## Task objective
Where does the string "newelDecode" occur in the records? Copy each line that holds it.

(Collected data entries)
┏━━
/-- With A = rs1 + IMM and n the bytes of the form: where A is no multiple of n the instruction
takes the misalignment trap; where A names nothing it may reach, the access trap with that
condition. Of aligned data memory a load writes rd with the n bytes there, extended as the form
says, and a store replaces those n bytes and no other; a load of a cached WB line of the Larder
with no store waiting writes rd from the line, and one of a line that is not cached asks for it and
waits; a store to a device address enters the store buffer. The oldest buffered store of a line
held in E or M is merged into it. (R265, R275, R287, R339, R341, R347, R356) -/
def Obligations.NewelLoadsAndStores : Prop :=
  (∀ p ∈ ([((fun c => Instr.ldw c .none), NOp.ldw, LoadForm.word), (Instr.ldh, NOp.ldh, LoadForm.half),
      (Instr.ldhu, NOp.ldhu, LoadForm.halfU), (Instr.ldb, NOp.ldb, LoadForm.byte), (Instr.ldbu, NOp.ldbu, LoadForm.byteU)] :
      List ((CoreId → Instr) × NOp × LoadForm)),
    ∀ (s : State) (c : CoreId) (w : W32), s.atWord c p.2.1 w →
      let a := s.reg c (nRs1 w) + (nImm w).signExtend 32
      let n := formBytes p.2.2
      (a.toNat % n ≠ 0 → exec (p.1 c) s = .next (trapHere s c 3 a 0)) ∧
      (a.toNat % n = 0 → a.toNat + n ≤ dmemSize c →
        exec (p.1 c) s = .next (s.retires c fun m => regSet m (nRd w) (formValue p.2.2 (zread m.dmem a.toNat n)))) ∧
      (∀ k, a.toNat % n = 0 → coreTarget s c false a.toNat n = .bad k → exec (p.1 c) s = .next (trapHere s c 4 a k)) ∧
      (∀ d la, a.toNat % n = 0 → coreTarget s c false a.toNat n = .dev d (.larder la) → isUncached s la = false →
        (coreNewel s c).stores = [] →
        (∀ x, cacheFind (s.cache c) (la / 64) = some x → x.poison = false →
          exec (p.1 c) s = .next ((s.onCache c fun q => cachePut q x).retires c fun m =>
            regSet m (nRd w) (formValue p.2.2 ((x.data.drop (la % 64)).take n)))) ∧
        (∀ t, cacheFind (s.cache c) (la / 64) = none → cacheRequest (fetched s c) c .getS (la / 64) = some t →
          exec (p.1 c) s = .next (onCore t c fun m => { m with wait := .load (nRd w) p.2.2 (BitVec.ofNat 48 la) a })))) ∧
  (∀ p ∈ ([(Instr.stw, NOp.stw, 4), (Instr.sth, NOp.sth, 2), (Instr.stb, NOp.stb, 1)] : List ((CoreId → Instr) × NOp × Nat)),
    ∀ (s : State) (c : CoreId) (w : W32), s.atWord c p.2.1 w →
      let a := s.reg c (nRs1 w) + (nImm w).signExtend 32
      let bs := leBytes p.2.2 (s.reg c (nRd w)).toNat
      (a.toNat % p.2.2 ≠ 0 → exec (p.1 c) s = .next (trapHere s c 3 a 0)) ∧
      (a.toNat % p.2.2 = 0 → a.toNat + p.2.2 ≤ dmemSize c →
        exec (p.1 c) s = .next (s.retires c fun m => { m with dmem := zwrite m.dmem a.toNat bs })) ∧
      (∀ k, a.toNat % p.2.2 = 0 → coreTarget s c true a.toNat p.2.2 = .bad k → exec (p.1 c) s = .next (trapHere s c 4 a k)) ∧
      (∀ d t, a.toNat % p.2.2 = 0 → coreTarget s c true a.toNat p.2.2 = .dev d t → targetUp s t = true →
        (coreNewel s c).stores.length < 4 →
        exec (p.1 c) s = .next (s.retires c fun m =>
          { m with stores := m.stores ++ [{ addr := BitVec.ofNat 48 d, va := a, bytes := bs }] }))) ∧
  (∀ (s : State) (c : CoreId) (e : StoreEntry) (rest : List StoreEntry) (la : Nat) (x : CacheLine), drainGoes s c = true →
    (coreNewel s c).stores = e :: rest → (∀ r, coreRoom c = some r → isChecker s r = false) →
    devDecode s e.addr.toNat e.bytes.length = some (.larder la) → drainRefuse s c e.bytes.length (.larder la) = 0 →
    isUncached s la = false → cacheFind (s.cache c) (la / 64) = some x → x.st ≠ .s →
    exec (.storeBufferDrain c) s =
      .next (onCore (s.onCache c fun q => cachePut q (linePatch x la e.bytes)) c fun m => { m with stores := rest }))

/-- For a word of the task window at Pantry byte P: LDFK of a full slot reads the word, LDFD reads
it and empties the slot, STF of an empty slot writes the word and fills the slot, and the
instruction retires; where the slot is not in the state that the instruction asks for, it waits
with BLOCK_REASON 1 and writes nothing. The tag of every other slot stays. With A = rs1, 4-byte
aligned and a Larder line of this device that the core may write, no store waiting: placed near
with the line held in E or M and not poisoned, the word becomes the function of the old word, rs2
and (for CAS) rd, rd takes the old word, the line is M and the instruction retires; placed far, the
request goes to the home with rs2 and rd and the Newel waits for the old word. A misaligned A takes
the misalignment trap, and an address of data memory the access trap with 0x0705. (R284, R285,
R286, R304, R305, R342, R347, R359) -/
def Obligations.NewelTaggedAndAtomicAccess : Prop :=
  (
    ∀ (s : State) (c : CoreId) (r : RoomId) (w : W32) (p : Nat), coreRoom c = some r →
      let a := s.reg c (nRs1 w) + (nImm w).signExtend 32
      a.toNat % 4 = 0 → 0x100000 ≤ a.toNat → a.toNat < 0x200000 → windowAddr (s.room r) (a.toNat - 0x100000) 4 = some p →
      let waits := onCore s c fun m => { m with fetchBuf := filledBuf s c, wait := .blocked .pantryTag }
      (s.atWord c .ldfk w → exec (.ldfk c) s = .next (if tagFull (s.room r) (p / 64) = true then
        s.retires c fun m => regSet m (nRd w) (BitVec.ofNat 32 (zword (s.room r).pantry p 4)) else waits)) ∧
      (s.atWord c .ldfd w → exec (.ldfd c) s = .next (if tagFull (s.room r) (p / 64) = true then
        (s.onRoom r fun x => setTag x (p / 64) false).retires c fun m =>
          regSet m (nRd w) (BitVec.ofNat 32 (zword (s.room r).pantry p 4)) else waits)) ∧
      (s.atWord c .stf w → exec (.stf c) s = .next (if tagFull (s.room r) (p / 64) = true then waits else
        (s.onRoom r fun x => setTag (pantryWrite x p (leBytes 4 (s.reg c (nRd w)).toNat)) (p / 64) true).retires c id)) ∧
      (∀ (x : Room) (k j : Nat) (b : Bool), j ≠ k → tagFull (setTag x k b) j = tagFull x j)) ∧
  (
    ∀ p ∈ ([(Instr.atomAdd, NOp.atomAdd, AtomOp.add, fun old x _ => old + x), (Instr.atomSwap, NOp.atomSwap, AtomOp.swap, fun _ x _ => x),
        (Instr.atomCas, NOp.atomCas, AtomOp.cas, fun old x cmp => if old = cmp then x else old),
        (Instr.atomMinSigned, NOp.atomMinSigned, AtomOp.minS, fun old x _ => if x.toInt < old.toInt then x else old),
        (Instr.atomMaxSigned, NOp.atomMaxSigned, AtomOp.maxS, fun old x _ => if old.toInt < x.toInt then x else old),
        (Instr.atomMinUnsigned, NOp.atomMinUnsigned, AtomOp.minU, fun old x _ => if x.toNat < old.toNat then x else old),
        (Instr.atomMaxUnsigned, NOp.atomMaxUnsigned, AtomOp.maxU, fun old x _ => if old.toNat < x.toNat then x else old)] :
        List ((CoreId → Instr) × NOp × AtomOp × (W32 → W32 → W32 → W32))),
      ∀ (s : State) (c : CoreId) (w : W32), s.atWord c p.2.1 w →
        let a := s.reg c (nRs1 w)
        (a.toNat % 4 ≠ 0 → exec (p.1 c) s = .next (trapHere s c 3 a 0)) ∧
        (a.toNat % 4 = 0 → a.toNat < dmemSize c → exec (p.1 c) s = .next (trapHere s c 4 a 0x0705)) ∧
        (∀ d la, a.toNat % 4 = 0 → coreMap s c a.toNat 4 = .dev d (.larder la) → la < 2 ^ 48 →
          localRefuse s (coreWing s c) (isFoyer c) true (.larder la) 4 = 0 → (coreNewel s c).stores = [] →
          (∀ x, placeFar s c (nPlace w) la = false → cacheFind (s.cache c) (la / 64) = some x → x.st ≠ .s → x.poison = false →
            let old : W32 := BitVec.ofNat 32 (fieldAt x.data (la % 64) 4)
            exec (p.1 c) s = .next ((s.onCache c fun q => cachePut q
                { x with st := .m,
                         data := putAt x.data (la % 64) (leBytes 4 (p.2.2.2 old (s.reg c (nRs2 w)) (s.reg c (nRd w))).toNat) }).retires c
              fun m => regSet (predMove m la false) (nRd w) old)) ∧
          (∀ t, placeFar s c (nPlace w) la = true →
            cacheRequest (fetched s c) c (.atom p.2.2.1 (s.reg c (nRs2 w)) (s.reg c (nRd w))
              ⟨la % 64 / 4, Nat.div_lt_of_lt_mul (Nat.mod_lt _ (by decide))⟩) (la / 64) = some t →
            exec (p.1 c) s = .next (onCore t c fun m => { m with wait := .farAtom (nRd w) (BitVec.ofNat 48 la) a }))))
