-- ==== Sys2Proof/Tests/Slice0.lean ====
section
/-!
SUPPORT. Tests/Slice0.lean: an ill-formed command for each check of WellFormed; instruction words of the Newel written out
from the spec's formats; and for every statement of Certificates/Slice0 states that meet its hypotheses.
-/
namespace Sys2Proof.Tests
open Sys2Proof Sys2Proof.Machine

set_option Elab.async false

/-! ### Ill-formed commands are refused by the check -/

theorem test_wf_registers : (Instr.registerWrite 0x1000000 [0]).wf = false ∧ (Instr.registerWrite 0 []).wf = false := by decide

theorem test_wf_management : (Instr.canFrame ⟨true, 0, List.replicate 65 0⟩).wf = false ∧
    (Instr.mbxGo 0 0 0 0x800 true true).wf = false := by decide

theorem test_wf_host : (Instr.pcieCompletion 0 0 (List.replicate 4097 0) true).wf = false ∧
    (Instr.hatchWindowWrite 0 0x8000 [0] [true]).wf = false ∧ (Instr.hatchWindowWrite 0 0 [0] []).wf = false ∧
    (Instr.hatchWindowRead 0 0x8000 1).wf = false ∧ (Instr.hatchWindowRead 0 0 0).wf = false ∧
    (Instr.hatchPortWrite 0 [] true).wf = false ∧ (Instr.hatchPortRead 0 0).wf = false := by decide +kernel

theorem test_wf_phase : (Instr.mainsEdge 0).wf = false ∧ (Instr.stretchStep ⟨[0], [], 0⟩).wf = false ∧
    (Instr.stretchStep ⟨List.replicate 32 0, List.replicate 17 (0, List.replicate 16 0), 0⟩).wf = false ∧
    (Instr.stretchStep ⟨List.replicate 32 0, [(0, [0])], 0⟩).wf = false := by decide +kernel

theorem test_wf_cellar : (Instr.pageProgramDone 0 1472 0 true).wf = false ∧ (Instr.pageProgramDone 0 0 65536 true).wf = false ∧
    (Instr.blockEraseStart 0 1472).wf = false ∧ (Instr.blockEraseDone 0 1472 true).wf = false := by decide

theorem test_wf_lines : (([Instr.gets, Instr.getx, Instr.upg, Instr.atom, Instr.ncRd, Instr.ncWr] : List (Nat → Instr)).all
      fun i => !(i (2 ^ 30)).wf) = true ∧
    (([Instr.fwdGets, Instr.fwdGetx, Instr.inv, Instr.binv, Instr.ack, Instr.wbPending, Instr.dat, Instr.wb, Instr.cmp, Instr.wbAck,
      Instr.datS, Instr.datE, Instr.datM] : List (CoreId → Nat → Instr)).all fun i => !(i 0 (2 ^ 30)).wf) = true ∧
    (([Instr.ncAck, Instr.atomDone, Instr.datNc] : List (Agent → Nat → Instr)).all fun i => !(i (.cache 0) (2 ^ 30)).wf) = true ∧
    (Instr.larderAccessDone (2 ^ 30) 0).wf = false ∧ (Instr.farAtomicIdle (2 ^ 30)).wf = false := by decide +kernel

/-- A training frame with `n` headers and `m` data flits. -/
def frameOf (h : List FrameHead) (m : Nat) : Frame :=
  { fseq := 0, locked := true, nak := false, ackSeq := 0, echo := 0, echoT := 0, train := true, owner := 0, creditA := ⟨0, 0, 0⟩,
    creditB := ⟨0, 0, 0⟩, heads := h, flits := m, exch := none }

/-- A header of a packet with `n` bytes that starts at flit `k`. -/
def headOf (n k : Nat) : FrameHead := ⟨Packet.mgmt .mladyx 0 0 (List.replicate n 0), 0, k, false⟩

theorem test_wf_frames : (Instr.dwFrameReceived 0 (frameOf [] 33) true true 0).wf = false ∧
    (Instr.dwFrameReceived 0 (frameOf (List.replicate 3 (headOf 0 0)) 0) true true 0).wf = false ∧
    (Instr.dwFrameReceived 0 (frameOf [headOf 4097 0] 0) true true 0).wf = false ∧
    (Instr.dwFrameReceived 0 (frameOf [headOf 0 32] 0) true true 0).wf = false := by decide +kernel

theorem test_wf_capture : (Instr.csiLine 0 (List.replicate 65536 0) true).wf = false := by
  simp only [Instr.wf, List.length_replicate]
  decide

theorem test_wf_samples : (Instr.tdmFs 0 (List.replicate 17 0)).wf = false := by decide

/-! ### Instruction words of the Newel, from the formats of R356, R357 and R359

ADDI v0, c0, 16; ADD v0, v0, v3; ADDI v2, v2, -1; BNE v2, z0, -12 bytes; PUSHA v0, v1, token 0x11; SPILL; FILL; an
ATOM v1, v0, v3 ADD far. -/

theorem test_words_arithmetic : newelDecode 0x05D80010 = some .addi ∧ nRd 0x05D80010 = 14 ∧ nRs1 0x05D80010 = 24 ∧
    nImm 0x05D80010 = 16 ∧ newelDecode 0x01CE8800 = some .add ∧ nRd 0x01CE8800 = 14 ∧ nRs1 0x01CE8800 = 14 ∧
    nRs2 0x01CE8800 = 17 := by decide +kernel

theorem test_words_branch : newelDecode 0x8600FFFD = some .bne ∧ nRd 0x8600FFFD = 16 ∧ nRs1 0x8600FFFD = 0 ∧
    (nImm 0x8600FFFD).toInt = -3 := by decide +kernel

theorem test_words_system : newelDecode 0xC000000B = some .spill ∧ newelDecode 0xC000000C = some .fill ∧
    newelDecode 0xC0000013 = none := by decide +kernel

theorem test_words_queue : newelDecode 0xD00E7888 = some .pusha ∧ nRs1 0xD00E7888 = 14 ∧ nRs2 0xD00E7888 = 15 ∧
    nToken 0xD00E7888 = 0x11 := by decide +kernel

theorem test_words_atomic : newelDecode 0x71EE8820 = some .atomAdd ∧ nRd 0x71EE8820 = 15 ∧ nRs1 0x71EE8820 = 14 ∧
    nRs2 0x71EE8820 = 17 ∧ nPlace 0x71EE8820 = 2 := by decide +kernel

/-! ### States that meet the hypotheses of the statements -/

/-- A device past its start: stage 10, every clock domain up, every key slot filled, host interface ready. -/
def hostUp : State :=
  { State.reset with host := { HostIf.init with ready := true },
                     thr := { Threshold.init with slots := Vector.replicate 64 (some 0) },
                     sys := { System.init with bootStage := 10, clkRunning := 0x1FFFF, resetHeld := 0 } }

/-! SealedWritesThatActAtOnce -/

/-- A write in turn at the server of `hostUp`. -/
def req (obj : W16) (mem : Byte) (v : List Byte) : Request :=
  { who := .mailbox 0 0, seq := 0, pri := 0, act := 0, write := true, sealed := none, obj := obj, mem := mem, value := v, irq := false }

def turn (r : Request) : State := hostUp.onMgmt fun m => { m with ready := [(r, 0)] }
┗━━
## Reply
theorem test_words_arithmetic : newelDecode 0x05D80010 = some .addi ∧ nRd 0x05D80010 = 14 ∧ nRs1 0x05D80010 = 24 ∧
    nImm 0x05D80010 = 16 ∧ newelDecode 0x01CE8800 = some .add ∧ nRd 0x01CE8800 = 14 ∧ nRs1 0x01CE8800 = 14 ∧
theorem test_words_branch : newelDecode 0x8600FFFD = some .bne ∧ nRd 0x8600FFFD = 16 ∧ nRs1 0x8600FFFD = 0 ∧
theorem test_words_system : newelDecode 0xC000000B = some .spill ∧ newelDecode 0xC000000C = some .fill ∧
    newelDecode 0xC0000013 = none := by decide +kernel
theorem test_words_queue : newelDecode 0xD00E7888 = some .pusha ∧ nRs1 0xD00E7888 = 14 ∧ nRs2 0xD00E7888 = 15 ∧
theorem test_words_atomic : newelDecode 0x71EE8820 = some .atomAdd ∧ nRd 0x71EE8820 = 15 ∧ nRs1 0x71EE8820 = 14 ∧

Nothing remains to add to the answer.